Mailbox Types. Similarly to the behavioral type systems for the Join Calculus, mailbox types (de’Liguoro & Padovani, Reference de’Liguoro and Padovani2018) use a commutative regular expression of messages to describe the inputs to an actor. Though the description of messages is unordered, sequencing is still expressible using mailbox-passing. Following a familiar technique in behavioral systems, type analysis collects information from the program as the basis for analysis. In this case, it is a dependency graph among mailboxes. The dependency graphs are vital for detecting and preventing programs that may deadlock.

Session Types. Type systems for the $\pi$ -calculus and related process calculi have been widely studied. Session type systems (Honda et al., Reference Honda, Vasconcelos and Kubo1998) in particular have been utilized to describe and verify the communication properties of many kinds of systems. Our methods are closely related to the generic $\pi$ -calculus type system of Igarashi & Kobayashi (Reference Igarashi and Kobayashi2001). They relate processes with abstract process types, including the primary process constructors: channel send and receive, parallel composition, and so on. Their system is parametric over constraints on process types, allowing different instantiations targeted for different properties, such as deadlock prevention.

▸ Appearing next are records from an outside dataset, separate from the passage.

-- ==== Sys2Proof/Laws/State.lean ====
section
/-!
SUPPORT. The small lemmas of the named updates: what each leaves of the state, field by field, and what a table reads
after one of its entries changed. Cite these; do not unfold an update.
-/
namespace Sys2Proof.Machine

/-! ### Tables -/

@[simp] theorem upd_getElem {α : Type} {n : Nat} (v : Vector α n) (i : Fin n) (f : α → α) : (upd v i f)[i.val] = f v[i.val] := by simp [upd]
theorem upd_getElem_ne {α : Type} {n : Nat} (v : Vector α n) (i : Fin n) (j : Nat) (hj : j < n) (f : α → α) (h : i.val ≠ j) :
    (upd v i f)[j] = v[j] := by simp [upd, h]
theorem upd_get {α : Type} {n : Nat} (v : Vector α n) (i : Fin n) (f : α → α) : (upd v i f)[i] = f v[i] := by simp [upd]
theorem upd_get_ne {α : Type} {n : Nat} (v : Vector α n) (i j : Fin n) (f : α → α) (h : j ≠ i) : (upd v i f)[j] = v[j] := by
  have : i.val ≠ j.val := fun e => h (Fin.ext e.symm)
  simp [upd, this]
@[simp] theorem every_getElem {α β : Type} {n : Nat} (v : Vector α n) (f : Fin n → α → β) (j : Nat) (hj : j < n) :
    (every v f)[j] = f ⟨j, hj⟩ v[j] := by simp [every]
theorem every_get {α β : Type} {n : Nat} (v : Vector α n) (f : Fin n → α → β) (i : Fin n) : (every v f)[i] = f i v[i] := by simp [every]

/-! ### Fields of State after each update -/

@[simp] theorem State.modCtx_dev (s : State) (c : CtxId) (g : Ctx → Ctx) : (s.modCtx c g).dev = s.dev := rfl
@[simp] theorem State.modCtx_clk (s : State) (c : CtxId) (g : Ctx → Ctx) : (s.modCtx c g).clk = s.clk := rfl
@[simp] theorem State.modCtx_gAcc (s : State) (c : CtxId) (g : Ctx → Ctx) : (s.modCtx c g).gAcc = s.gAcc := rfl
@[simp] theorem State.modCtx_gInF (s : State) (c : CtxId) (g : Ctx → Ctx) : (s.modCtx c g).gInF = s.gInF := rfl
@[simp] theorem State.modCtx_east (s : State) (c : CtxId) (g : Ctx → Ctx) : (s.modCtx c g).east = s.east := rfl
@[simp] theorem State.modCtx_west (s : State) (c : CtxId) (g : Ctx → Ctx) : (s.modCtx c g).west = s.west := rfl
@[simp] theorem State.modCtx_ph (s : State) (c : CtxId) (g : Ctx → Ctx) : (s.modCtx c g).ph = s.ph := rfl
@[simp] theorem State.modCtx_sum (s : State) (c : CtxId) (g : Ctx → Ctx) : (s.modCtx c g).sum = s.sum := rfl
@[simp] theorem State.modCtx_ft (s : State) (c : CtxId) (g : Ctx → Ctx) : (s.modCtx c g).ft = s.ft := rfl
@[simp] theorem State.modCtx_cal (s : State) (c : CtxId) (g : Ctx → Ctx) : (s.modCtx c g).cal = s.cal := rfl
@[simp] theorem State.modCtx_th (s : State) (c : CtxId) (g : Ctx → Ctx) : (s.modCtx c g).th = s.th := rfl
@[simp] theorem State.modCtx_crag (s : State) (c : CtxId) (g : Ctx → Ctx) : (s.modCtx c g).crag = s.crag := rfl
@[simp] theorem State.modCtx_tokErr (s : State) (c : CtxId) (g : Ctx → Ctx) : (s.modCtx c g).tokErr = s.tokErr := rfl
@[simp] theorem State.modCtx_tokCount (s : State) (c : CtxId) (g : Ctx → Ctx) : (s.modCtx c g).tokCount = s.tokCount := rfl
@[simp] theorem State.modCtx_tokFree (s : State) (c : CtxId) (g : Ctx → Ctx) : (s.modCtx c g).tokFree = s.tokFree := rfl
@[simp] theorem State.modCtx_tokOld (s : State) (c : CtxId) (g : Ctx → Ctx) : (s.modCtx c g).tokOld = s.tokOld := rfl
@[simp] theorem State.modCtx_lastOn (s : State) (c : CtxId) (g : Ctx → Ctx) : (s.modCtx c g).lastOn = s.lastOn := rfl
@[simp] theorem State.modCtx_nv (s : State) (c : CtxId) (g : Ctx → Ctx) : (s.modCtx c g).nv = s.nv := rfl
@[simp] theorem State.modCtx_led (s : State) (c : CtxId) (g : Ctx → Ctx) : (s.modCtx c g).led = s.led := rfl
@[simp] theorem State.modCtx_cairn (s : State) (c : CtxId) (g : Ctx → Ctx) : (s.modCtx c g).cairn = s.cairn := rfl
@[simp] theorem State.modCtx_mb (s : State) (c : CtxId) (g : Ctx → Ctx) : (s.modCtx c g).mb = s.mb := rfl
@[simp] theorem State.modCtx_pmb (s : State) (c : CtxId) (g : Ctx → Ctx) : (s.modCtx c g).pmb = s.pmb := rfl
@[simp] theorem State.modCtx_tarnA (s : State) (c : CtxId) (g : Ctx → Ctx) : (s.modCtx c g).tarnA = s.tarnA := rfl
@[simp] theorem State.modCtx_tarnB (s : State) (c : CtxId) (g : Ctx → Ctx) : (s.modCtx c g).tarnB = s.tarnB := rfl
@[simp] theorem State.modCtx_jtag (s : State) (c : CtxId) (g : Ctx → Ctx) : (s.modCtx c g).jtag = s.jtag := rfl
@[simp] theorem State.modCtx_commits (s : State) (c : CtxId) (g : Ctx → Ctx) : (s.modCtx c g).commits = s.commits := rfl
@[simp] theorem State.modCtx_free (s : State) (c : CtxId) (g : Ctx → Ctx) : (s.modCtx c g).free = s.free := rfl
@[simp] theorem State.modCtx_pending (s : State) (c : CtxId) (g : Ctx → Ctx) : (s.modCtx c g).pending = s.pending := rfl

@[simp] theorem State.modPh_dev (s : State) (p : PhaseId) (g : PhaseS → PhaseS) : (s.modPh p g).dev = s.dev := rfl
@[simp] theorem State.modPh_clk (s : State) (p : PhaseId) (g : PhaseS → PhaseS) : (s.modPh p g).clk = s.clk := rfl
@[simp] theorem State.modPh_gAcc (s : State) (p : PhaseId) (g : PhaseS → PhaseS) : (s.modPh p g).gAcc = s.gAcc := rfl
@[simp] theorem State.modPh_gInF (s : State) (p : PhaseId) (g : PhaseS → PhaseS) : (s.modPh p g).gInF = s.gInF := rfl
@[simp] theorem State.modPh_east (s : State) (p : PhaseId) (g : PhaseS → PhaseS) : (s.modPh p g).east = s.east := rfl
@[simp] theorem State.modPh_west (s : State) (p : PhaseId) (g : PhaseS → PhaseS) : (s.modPh p g).west = s.west := rfl
@[simp] theorem State.modPh_ctx (s : State) (p : PhaseId) (g : PhaseS → PhaseS) : (s.modPh p g).ctx = s.ctx := rfl
@[simp] theorem State.modPh_sum (s : State) (p : PhaseId) (g : PhaseS → PhaseS) : (s.modPh p g).sum = s.sum := rfl
@[simp] theorem State.modPh_ft (s : State) (p : PhaseId) (g : PhaseS → PhaseS) : (s.modPh p g).ft = s.ft := rfl
@[simp] theorem State.modPh_cal (s : State) (p : PhaseId) (g : PhaseS → PhaseS) : (s.modPh p g).cal = s.cal := rfl
@[simp] theorem State.modPh_th (s : State) (p : PhaseId) (g : PhaseS → PhaseS) : (s.modPh p g).th = s.th := rfl
@[simp] theorem State.modPh_crag (s : State) (p : PhaseId) (g : PhaseS → PhaseS) : (s.modPh p g).crag = s.crag := rfl
@[simp] theorem State.modPh_tokErr (s : State) (p : PhaseId) (g : PhaseS → PhaseS) : (s.modPh p g).tokErr = s.tokErr := rfl
@[simp] theorem State.modPh_tokCount (s : State) (p : PhaseId) (g : PhaseS → PhaseS) : (s.modPh p g).tokCount = s.tokCount := rfl
@[simp] theorem State.modPh_tokFree (s : State) (p : PhaseId) (g : PhaseS → PhaseS) : (s.modPh p g).tokFree = s.tokFree := rfl
@[simp] theorem State.modPh_tokOld (s : State) (p : PhaseId) (g : PhaseS → PhaseS) : (s.modPh p g).tokOld = s.tokOld := rfl
@[simp] theorem State.modPh_lastOn (s : State) (p : PhaseId) (g : PhaseS → PhaseS) : (s.modPh p g).lastOn = s.lastOn := rfl
@[simp] theorem State.modPh_nv (s : State) (p : PhaseId) (g : PhaseS → PhaseS) : (s.modPh p g).nv = s.nv := rfl
@[simp] theorem State.modPh_led (s : State) (p : PhaseId) (g : PhaseS → PhaseS) : (s.modPh p g).led = s.led := rfl
@[simp] theorem State.modPh_cairn (s : State) (p : PhaseId) (g : PhaseS → PhaseS) : (s.modPh p g).cairn = s.cairn := rfl
@[simp] theorem State.modPh_mb (s : State) (p : PhaseId) (g : PhaseS → PhaseS) : (s.modPh p g).mb = s.mb := rfl
@[simp] theorem State.modPh_pmb (s : State) (p : PhaseId) (g : PhaseS → PhaseS) : (s.modPh p g).pmb = s.pmb := rfl
@[simp] theorem State.modPh_tarnA (s : State) (p : PhaseId) (g : PhaseS → PhaseS) : (s.modPh p g).tarnA = s.tarnA := rfl
@[simp] theorem State.modPh_tarnB (s : State) (p : PhaseId) (g : PhaseS → PhaseS) : (s.modPh p g).tarnB = s.tarnB := rfl
@[simp] theorem State.modPh_jtag (s : State) (p : PhaseId) (g : PhaseS → PhaseS) : (s.modPh p g).jtag = s.jtag := rfl
@[simp] theorem State.modPh_commits (s : State) (p : PhaseId) (g : PhaseS → PhaseS) : (s.modPh p g).commits = s.commits := rfl
@[simp] theorem State.modPh_free (s : State) (p : PhaseId) (g : PhaseS → PhaseS) : (s.modPh p g).free = s.free := rfl
@[simp] theorem State.modPh_pending (s : State) (p : PhaseId) (g : PhaseS → PhaseS) : (s.modPh p g).pending = s.pending := rfl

Multiparty session types (Honda et al., Reference Honda, Yoshida and Carbone2008; Scalas & Yoshida, Reference Scalas and Yoshida2019) come closer to describing the group oriented communications between dataspace actors. Global types provide a perspective for describing the protocol among a group of participants. Though efforts toward adapting session type theories to actor systems have found some success (Mostrous & Vasconcelos, Reference Mostrous and Vasconcelos2011; Crafa Reference Crafa2012; Neykova & Yoshida, Reference Neykova and Yoshida2014), much work remains to be done to handle the full spectrum of actor programming and its relatives, such as the dataspace model.